### PROVIDED DATA

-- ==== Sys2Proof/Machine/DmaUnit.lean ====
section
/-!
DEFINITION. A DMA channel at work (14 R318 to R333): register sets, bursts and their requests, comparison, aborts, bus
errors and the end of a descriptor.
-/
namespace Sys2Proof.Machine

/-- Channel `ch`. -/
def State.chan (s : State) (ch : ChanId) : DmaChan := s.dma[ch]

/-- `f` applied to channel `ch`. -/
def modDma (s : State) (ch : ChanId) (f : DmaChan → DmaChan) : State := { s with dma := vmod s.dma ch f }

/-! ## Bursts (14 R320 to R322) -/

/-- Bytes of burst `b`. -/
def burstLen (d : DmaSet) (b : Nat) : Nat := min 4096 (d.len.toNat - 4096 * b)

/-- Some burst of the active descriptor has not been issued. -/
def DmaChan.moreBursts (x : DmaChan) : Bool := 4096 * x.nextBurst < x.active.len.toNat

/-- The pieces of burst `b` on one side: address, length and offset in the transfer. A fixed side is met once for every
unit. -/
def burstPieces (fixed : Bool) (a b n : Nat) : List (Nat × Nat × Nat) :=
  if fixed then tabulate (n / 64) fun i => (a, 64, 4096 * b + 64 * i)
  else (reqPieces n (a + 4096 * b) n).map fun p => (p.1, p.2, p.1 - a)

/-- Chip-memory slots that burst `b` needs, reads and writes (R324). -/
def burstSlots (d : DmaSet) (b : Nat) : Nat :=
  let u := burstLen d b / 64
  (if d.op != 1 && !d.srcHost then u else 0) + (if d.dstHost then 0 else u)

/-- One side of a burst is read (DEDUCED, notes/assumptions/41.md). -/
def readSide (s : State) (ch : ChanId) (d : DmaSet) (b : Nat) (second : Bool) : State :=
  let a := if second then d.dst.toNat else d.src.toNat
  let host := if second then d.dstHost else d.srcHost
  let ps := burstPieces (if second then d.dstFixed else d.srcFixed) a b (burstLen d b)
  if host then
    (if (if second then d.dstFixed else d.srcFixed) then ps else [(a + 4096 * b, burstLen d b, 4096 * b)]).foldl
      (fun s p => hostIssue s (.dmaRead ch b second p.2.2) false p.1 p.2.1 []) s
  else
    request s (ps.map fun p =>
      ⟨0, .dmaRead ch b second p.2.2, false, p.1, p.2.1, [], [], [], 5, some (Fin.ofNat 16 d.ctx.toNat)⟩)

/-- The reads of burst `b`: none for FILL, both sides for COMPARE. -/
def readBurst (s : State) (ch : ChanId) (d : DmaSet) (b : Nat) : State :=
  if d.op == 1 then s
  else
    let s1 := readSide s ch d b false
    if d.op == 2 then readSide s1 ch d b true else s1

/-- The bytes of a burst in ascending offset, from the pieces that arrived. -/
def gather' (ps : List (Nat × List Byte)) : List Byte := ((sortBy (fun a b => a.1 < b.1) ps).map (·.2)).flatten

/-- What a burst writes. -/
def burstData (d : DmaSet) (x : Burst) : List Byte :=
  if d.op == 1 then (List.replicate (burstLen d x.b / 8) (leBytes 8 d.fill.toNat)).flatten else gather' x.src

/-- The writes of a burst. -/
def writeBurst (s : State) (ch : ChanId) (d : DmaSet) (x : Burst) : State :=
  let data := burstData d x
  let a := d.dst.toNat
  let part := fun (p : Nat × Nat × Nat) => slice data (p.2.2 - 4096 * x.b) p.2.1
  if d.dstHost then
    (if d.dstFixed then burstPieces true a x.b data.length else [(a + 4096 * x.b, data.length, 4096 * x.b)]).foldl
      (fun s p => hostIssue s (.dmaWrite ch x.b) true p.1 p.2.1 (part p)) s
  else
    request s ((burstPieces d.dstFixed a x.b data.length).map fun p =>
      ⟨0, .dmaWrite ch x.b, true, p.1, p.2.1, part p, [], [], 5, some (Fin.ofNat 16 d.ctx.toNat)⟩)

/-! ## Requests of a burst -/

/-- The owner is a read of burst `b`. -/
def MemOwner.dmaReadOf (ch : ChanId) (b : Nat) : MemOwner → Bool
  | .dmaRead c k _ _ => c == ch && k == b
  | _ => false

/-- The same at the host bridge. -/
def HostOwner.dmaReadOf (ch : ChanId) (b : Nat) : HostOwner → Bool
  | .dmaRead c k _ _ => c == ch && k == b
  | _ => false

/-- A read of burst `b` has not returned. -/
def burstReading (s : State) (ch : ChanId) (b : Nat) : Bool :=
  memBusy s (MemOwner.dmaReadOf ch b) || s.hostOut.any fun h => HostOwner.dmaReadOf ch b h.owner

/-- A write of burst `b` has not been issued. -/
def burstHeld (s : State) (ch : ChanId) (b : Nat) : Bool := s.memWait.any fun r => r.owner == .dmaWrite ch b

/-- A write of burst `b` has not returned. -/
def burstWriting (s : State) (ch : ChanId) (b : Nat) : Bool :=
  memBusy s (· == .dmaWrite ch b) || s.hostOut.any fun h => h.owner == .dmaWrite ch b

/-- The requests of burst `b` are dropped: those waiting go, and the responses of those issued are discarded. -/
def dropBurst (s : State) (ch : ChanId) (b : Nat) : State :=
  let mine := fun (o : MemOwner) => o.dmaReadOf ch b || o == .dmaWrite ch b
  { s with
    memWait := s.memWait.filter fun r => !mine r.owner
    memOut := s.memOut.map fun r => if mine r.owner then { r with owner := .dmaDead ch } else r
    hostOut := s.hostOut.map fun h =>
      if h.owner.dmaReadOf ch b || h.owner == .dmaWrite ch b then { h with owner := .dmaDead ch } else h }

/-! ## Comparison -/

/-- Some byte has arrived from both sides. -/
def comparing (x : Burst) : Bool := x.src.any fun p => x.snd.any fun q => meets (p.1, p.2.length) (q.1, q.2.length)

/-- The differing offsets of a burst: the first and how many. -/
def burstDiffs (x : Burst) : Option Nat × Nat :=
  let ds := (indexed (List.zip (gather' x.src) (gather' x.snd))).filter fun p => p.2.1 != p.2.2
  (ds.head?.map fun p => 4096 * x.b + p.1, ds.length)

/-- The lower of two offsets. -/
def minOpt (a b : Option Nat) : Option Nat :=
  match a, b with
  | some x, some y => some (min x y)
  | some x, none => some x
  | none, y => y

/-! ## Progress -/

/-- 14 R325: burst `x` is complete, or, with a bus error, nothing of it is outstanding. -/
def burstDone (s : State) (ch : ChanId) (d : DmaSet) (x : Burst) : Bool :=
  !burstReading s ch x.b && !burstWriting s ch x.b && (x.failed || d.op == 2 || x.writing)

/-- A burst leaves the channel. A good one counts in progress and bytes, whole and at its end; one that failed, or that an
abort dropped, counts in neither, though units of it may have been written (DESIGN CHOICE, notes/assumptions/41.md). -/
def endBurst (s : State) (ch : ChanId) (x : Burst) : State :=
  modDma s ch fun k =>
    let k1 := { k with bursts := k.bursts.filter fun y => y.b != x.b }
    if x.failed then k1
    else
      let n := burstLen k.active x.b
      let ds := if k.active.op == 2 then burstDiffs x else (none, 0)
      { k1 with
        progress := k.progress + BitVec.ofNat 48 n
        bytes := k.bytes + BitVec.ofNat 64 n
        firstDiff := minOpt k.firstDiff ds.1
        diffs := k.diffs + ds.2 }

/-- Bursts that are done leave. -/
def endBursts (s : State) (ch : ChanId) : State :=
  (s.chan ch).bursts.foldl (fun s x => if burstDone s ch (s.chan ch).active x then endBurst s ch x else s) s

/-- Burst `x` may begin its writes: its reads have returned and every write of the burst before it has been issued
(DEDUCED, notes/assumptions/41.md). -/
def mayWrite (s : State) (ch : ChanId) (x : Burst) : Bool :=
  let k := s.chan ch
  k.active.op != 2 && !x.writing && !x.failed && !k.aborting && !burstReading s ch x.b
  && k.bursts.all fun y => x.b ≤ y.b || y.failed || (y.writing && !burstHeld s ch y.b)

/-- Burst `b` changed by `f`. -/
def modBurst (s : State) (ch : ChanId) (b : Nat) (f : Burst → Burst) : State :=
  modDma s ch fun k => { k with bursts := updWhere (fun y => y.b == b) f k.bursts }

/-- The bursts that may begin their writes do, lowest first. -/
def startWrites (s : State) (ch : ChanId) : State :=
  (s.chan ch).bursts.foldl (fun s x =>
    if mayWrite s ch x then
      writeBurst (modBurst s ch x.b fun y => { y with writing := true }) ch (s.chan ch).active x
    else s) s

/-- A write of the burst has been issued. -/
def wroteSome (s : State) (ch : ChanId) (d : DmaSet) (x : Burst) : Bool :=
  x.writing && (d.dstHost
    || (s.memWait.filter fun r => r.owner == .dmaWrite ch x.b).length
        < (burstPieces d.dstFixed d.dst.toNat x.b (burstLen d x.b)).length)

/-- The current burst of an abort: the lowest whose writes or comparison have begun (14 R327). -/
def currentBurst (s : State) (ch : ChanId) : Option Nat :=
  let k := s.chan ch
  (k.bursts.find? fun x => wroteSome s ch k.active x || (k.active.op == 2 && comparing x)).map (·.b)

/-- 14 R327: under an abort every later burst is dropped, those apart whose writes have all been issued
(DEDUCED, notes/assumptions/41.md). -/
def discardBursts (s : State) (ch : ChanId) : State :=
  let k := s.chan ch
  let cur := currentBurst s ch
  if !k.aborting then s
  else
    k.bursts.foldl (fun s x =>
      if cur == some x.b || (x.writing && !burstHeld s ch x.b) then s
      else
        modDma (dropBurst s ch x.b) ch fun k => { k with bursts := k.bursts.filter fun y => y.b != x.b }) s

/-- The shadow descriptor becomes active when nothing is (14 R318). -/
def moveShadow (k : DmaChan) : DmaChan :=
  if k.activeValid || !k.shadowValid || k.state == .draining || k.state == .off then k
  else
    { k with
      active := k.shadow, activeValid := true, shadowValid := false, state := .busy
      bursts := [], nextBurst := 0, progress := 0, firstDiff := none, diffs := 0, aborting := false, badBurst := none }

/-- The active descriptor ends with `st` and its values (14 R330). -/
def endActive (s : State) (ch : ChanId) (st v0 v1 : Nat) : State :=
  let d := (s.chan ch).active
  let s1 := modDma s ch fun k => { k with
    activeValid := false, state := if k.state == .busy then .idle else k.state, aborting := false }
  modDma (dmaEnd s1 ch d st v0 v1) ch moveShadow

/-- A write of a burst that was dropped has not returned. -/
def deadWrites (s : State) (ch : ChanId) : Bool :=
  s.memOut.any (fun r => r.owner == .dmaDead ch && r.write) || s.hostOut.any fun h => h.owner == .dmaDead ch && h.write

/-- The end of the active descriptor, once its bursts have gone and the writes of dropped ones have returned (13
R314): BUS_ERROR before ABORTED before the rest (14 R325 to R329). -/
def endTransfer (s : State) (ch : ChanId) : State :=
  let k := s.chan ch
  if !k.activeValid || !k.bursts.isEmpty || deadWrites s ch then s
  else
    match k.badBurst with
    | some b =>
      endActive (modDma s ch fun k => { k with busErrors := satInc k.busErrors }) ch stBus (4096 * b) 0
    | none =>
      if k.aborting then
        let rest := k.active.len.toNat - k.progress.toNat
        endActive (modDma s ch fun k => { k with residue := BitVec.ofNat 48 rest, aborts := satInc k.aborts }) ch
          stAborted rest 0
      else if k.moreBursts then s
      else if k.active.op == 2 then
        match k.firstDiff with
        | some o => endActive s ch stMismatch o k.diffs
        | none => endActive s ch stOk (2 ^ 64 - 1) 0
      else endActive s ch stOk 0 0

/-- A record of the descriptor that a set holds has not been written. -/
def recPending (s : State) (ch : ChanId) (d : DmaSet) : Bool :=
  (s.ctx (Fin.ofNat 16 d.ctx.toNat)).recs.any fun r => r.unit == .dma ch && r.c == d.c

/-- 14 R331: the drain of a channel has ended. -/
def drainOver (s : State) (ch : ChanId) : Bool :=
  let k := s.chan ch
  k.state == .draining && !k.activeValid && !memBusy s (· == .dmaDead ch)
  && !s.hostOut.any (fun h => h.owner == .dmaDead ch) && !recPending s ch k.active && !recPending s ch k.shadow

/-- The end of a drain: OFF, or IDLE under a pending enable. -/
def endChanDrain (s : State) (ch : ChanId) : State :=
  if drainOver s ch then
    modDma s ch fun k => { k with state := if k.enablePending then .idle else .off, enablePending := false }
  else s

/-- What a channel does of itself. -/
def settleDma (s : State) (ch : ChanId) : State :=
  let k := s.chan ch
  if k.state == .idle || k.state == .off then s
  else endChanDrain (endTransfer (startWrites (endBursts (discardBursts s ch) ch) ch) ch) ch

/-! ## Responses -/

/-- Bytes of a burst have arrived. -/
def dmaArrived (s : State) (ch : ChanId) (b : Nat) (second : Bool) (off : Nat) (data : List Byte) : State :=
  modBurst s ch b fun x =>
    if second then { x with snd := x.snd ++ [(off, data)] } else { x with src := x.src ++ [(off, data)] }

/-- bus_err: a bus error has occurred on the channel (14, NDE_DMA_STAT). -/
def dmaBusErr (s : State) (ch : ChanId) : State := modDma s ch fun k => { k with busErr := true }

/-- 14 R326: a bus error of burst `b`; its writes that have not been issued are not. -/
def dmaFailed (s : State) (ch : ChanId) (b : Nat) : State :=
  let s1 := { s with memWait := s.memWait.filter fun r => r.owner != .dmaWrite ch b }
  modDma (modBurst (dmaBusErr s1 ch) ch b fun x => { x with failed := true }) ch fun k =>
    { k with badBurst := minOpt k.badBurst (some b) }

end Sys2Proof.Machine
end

######

### [EXERCISE]
Please copy the lines above from the line with "def comparing (x" up to and including the line with "2 || x.writing)", exactly as written and with nothing else.

### [EXERCISE ANSWER]
def comparing (x : Burst) : Bool := x.src.any fun p => x.snd.any fun q => meets (p.1, p.2.length) (q.1, q.2.length)

/-- The differing offsets of a burst: the first and how many. -/
def burstDiffs (x : Burst) : Option Nat × Nat :=
  let ds := (indexed (List.zip (gather' x.src) (gather' x.snd))).filter fun p => p.2.1 != p.2.2
  (ds.head?.map fun p => 4096 * x.b + p.1, ds.length)

/-- The lower of two offsets. -/
def minOpt (a b : Option Nat) : Option Nat :=
  match a, b with
  | some x, some y => some (min x y)
  | some x, none => some x
  | none, y => y

/-! ## Progress -/

/-- 14 R325: burst `x` is complete, or, with a bus error, nothing of it is outstanding. -/
def burstDone (s : State) (ch : ChanId) (d : DmaSet) (x : Burst) : Bool :=
  !burstReading s ch x.b && !burstWriting s ch x.b && (x.failed || d.op == 2 || x.writing)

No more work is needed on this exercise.